Thus, an NDB Cluster with 4 data nodes has 4 node groups if NoOfReplicas is set to 1 in the config.ini file, 2 node groups if NoOfReplicas is set to 2, and 1 node group if NoOfReplicas is set to 4. Replicas are discussed later in this section; for more information about NoOfReplicas, see Section 5.3.6, “Defining NDB Cluster Data Nodes”.

Note

All node groups in an NDB Cluster must have the same number of data nodes.

You can add new node groups (and thus new data nodes) online, to a running NDB Cluster; see Section 7.13, “Adding NDB Cluster Data Nodes Online”, for more information.

Partition.  This is a portion of the data stored by the cluster. There are as many cluster partitions as nodes participating in the cluster. Each node is responsible for keeping at least one copy of any partitions assigned to it (that is, at least one replica) available to the cluster.

A replica belongs entirely to a single node; a node can (and usually does) store several replicas.

NDB and user-defined partitioning.  NDB Cluster normally partitions NDBCLUSTER tables automatically. However, it is also possible to employ user-defined partitioning with NDBCLUSTER tables. This is subject to the following limitations:

  1. Only the KEY and LINEAR KEY partitioning schemes are supported in production with NDB tables.

  2. The maximum number of partitions that may be defined explicitly for any NDB table is 8 * MaxNoOfExecutionThreads * [number of node groups], the number of node groups in an NDB Cluster being determined as discussed previously in this section. When using ndbd for data node processes, setting MaxNoOfExecutionThreads has no effect; in such a case, it can be treated as though it were equal to 1 for purposes of performing this calculation.

    See Section 6.3, “ndbmtd — The NDB Cluster Data Node Daemon (Multi-Threaded)”, for more information.

For more information relating to NDB Cluster and user-defined partitioning, see Section 3.6, “Known Limitations of NDB Cluster”, and Partitioning Limitations Relating to Storage Engines.

Replica.  This is a copy of a cluster partition. Each node in a node group stores a replica. Also sometimes known as a partition replica. The number of replicas is equal to the number of nodes per node group.

The following diagram illustrates an NDB Cluster with four data nodes, arranged in two node groups of two nodes each; nodes 1 and 2 belong to node group 0, and nodes 3 and 4 belong to node group 1.

Note

Only data (ndbd) nodes are shown here; although a working cluster requires an ndb_mgm process for cluster management and at least one SQL node to access the data stored by the cluster, these have been omitted in the figure for clarity.

Figure 3.2 NDB Cluster with Two Node Groups

An NDB Cluster, with 2 node groups having 2 nodes each

The data stored by the cluster is divided into four partitions, numbered 0, 1, 2, and 3. Each partition is stored—in multiple copies—on the same node group.

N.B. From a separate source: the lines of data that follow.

-- ==== Sys2Proof/Decode.lean ====
section
/-! DEFINITION. Decoding instruction words (R45, R46, R59, R60) and, after it, the encoder. -/

namespace Sys2Proof

/-- The word of form FS under an opcode: its fields in place, every other bit 0 (R45, R46). -/
def FS.word (op : BitVec 9) (f : FS) : Word := op ++ 0#1 ++ f.s ++ 0#19

/-- The fields of a word of form FS. -/
def FS.ofWord (w : Word) : FS :=
  { s := w.extractLsb' 19 3 }

/-- Reads form FS: none when a bit the form does not use, [0] and U among them, is 1 (R46, R47, R49). -/
def FS.read (mk : FS → Instr) (w : Word) : Option Instr :=
  if w &&& 0x47ffff#32 = 0#32 then some (mk (FS.ofWord w)) else none

/-- The word of form FSI under an opcode: its fields in place, every other bit 0 (R45, R46). -/
def FSI.word (op : BitVec 9) (f : FSI) : Word := op ++ 0#1 ++ f.s ++ 0#6 ++ f.i

/-- The fields of a word of form FSI. -/
def FSI.ofWord (w : Word) : FSI :=
  { s := w.extractLsb' 19 3, i := w.extractLsb' 0 13 }

/-- Reads form FSI: none when a bit the form does not use, [0] and U among them, is 1 (R46, R47, R49). -/
def FSI.read (mk : FSI → Instr) (w : Word) : Option Instr :=
  if w &&& 0x47e000#32 = 0#32 then some (mk (FSI.ofWord w)) else none

/-- The word of form FSA under an opcode: its fields in place, every other bit 0 (R45, R46). -/
def FSA.word (op : BitVec 9) (f : FSA) : Word := op ++ 0#1 ++ f.s ++ 0#6 ++ f.a ++ 0#7

/-- The fields of a word of form FSA. -/
def FSA.ofWord (w : Word) : FSA :=
  { s := w.extractLsb' 19 3, a := w.extractLsb' 7 6 }

/-- Reads form FSA: none when a bit the form does not use, [0] and U among them, is 1 (R46, R47, R49). -/
def FSA.read (mk : FSA → Instr) (w : Word) : Option Instr :=
  if w &&& 0x47e07f#32 = 0#32 then some (mk (FSA.ofWord w)) else none

/-- The word of form FSO under an opcode: its fields in place, every other bit 0 (R45, R46). -/
def FSO.word (op : BitVec 9) (f : FSO) : Word := op ++ 0#1 ++ f.s ++ f.o

/-- The fields of a word of form FSO. -/
def FSO.ofWord (w : Word) : FSO :=
  { s := w.extractLsb' 19 3, o := w.extractLsb' 0 19 }

/-- Reads form FSO: none when a bit the form does not use, [0] and U among them, is 1 (R46, R47, R49). -/
def FSO.read (mk : FSO → Instr) (w : Word) : Option Instr :=
  if w &&& 0x400000#32 = 0#32 then some (mk (FSO.ofWord w)) else none

/-- The word of form FSDI under an opcode: its fields in place, every other bit 0 (R45, R46). -/
def FSDI.word (op : BitVec 9) (f : FSDI) : Word := op ++ 0#1 ++ f.s ++ f.d ++ f.i

/-- The fields of a word of form FSDI. -/
def FSDI.ofWord (w : Word) : FSDI :=
  { s := w.extractLsb' 19 3, d := w.extractLsb' 13 6, i := w.extractLsb' 0 13 }

/-- Reads form FSDI: none when a bit the form does not use, [0] and U among them, is 1 (R46, R47, R49). -/
def FSDI.read (mk : FSDI → Instr) (w : Word) : Option Instr :=
  if w &&& 0x400000#32 = 0#32 then some (mk (FSDI.ofWord w)) else none

/-- The word of form FSDA under an opcode: its fields in place, every other bit 0 (R45, R46). -/
def FSDA.word (op : BitVec 9) (f : FSDA) : Word := op ++ 0#1 ++ f.s ++ f.d ++ f.a ++ 0#7

/-- The fields of a word of form FSDA. -/
def FSDA.ofWord (w : Word) : FSDA :=
  { s := w.extractLsb' 19 3, d := w.extractLsb' 13 6, a := w.extractLsb' 7 6 }

/-- Reads form FSDA: none when a bit the form does not use, [0] and U among them, is 1 (R46, R47, R49). -/
def FSDA.read (mk : FSDA → Instr) (w : Word) : Option Instr :=
  if w &&& 0x40007f#32 = 0#32 then some (mk (FSDA.ofWord w)) else none

/-- The word of form FUSDI under an opcode: its fields in place, every other bit 0 (R45, R46). -/
def FUSDI.word (op : BitVec 9) (f : FUSDI) : Word := op ++ BitVec.ofBool f.u ++ f.s ++ f.d ++ f.i

/-- The fields of a word of form FUSDI. -/
def FUSDI.ofWord (w : Word) : FUSDI :=
  { u := w.getLsbD 22, s := w.extractLsb' 19 3, d := w.extractLsb' 13 6, i := w.extractLsb' 0 13 }

/-- Reads form FUSDI: none when a bit the form does not use, [0] and U among them, is 1 (R46, R47, R49). -/
def FUSDI.read (mk : FUSDI → Instr) (w : Word) : Option Instr :=
  if w &&& 0x0#32 = 0#32 then some (mk (FUSDI.ofWord w)) else none

/-- The word of form FSM under an opcode: its fields in place, every other bit 0 (R45, R46). -/
def FSM.word (op : BitVec 9) (f : FSM) : Word := op ++ 0#1 ++ f.s ++ 0#11 ++ f.m

/-- The fields of a word of form FSM. -/
def FSM.ofWord (w : Word) : FSM :=
  { s := w.extractLsb' 19 3, m := w.extractLsb' 0 8 }

/-- Reads form FSM: none when a bit the form does not use, [0] and U among them, is 1 (R46, R47, R49). -/
def FSM.read (mk : FSM → Instr) (w : Word) : Option Instr :=
  if w &&& 0x47ff00#32 = 0#32 then some (mk (FSM.ofWord w)) else none

/-- The word of form FUSDAB under an opcode: its fields in place, every other bit 0 (R45, R46). -/
def FUSDAB.word (op : BitVec 9) (f : FUSDAB) : Word := op ++ BitVec.ofBool f.u ++ f.s ++ f.d ++ f.a ++ f.b ++ 0#1

/-- The fields of a word of form FUSDAB. -/
def FUSDAB.ofWord (w : Word) : FUSDAB :=
  { u := w.getLsbD 22, s := w.extractLsb' 19 3, d := w.extractLsb' 13 6, a := w.extractLsb' 7 6, b := w.extractLsb' 1 6 }

/-- Reads form FUSDAB: none when a bit the form does not use, [0] and U among them, is 1 (R46, R47, R49). -/
def FUSDAB.read (mk : FUSDAB → Instr) (w : Word) : Option Instr :=
  if w &&& 0x1#32 = 0#32 then some (mk (FUSDAB.ofWord w)) else none

/-- The word of form FUSDAI under an opcode: its fields in place, every other bit 0 (R45, R46). -/
def FUSDAI.word (op : BitVec 9) (f : FUSDAI) : Word := op ++ BitVec.ofBool f.u ++ f.s ++ f.d ++ f.a ++ f.i

/-- The fields of a word of form FUSDAI. -/
def FUSDAI.ofWord (w : Word) : FUSDAI :=
  { u := w.getLsbD 22, s := w.extractLsb' 19 3, d := w.extractLsb' 13 6, a := w.extractLsb' 7 6, i := w.extractLsb' 0 7 }

/-- Reads form FUSDAI: none when a bit the form does not use, [0] and U among them, is 1 (R46, R47, R49). -/
def FUSDAI.read (mk : FUSDAI → Instr) (w : Word) : Option Instr :=
  if w &&& 0x0#32 = 0#32 then some (mk (FUSDAI.ofWord w)) else none

/-- The word of form FUSDA under an opcode: its fields in place, every other bit 0 (R45, R46). -/
def FUSDA.word (op : BitVec 9) (f : FUSDA) : Word := op ++ BitVec.ofBool f.u ++ f.s ++ f.d ++ f.a ++ 0#7

/-- The fields of a word of form FUSDA. -/
def FUSDA.ofWord (w : Word) : FUSDA :=
  { u := w.getLsbD 22, s := w.extractLsb' 19 3, d := w.extractLsb' 13 6, a := w.extractLsb' 7 6 }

Partitions are stored on alternate node groups as follows:

  • Partition 0 is stored on node group 0; a primary replica (primary copy) is stored on node 1, and a backup replica (backup copy of the partition) is stored on node 2.

  • Partition 1 is stored on the other node group (node group 1); this partition's primary replica is on node 3, and its backup replica is on node 4.

  • Partition 2 is stored on node group 0. However, the placing of its two replicas is reversed from that of Partition 0; for Partition 2, the primary replica is stored on node 2, and the backup on node 1.

  • Partition 3 is stored on node group 1, and the placement of its two replicas are reversed from those of partition 1. That is, its primary replica is located on node 4, with the backup on node 3.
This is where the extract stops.